### Task objective
Repeat exactly, please, the opening lines of the data below, through and including the line where "s.needsReinit := rfl" sits.

[Stored items]

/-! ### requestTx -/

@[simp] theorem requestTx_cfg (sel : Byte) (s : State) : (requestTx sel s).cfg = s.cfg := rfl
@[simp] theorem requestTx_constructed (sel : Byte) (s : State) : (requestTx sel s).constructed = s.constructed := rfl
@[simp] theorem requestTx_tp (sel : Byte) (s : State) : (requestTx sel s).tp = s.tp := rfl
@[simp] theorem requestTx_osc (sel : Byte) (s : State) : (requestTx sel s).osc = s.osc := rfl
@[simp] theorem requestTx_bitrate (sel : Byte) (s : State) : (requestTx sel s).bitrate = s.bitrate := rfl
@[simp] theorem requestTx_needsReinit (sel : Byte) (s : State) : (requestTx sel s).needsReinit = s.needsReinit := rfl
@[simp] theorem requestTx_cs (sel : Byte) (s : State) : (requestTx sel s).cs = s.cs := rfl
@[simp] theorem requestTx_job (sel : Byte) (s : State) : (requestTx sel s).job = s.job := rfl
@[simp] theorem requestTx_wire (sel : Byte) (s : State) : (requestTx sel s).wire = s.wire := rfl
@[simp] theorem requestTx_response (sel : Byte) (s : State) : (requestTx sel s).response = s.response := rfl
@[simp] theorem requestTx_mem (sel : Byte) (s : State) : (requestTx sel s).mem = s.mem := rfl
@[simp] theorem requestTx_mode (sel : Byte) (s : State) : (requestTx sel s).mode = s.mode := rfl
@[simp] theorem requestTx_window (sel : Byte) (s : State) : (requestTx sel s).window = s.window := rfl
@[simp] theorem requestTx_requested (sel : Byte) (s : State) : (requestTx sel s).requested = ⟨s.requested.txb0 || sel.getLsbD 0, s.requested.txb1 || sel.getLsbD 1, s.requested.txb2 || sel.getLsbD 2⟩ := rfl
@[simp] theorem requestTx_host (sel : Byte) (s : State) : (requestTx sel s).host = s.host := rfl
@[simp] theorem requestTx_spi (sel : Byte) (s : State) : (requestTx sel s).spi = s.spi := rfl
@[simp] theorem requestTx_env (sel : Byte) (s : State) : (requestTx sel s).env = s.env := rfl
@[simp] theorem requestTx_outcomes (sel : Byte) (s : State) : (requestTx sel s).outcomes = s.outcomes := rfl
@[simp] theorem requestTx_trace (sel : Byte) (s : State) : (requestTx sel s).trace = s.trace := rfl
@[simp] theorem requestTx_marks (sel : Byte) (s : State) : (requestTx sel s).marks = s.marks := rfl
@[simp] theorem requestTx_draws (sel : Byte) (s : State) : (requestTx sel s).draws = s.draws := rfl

### Worked solution
/-! ### requestTx -/

@[simp] theorem requestTx_cfg (sel : Byte) (s : State) : (requestTx sel s).cfg = s.cfg := rfl
@[simp] theorem requestTx_constructed (sel : Byte) (s : State) : (requestTx sel s).constructed = s.constructed := rfl
@[simp] theorem requestTx_tp (sel : Byte) (s : State) : (requestTx sel s).tp = s.tp := rfl
@[simp] theorem requestTx_osc (sel : Byte) (s : State) : (requestTx sel s).osc = s.osc := rfl
@[simp] theorem requestTx_bitrate (sel : Byte) (s : State) : (requestTx sel s).bitrate = s.bitrate := rfl
@[simp] theorem requestTx_needsReinit (sel : Byte) (s : State) : (requestTx sel s).needsReinit = s.needsReinit := rfl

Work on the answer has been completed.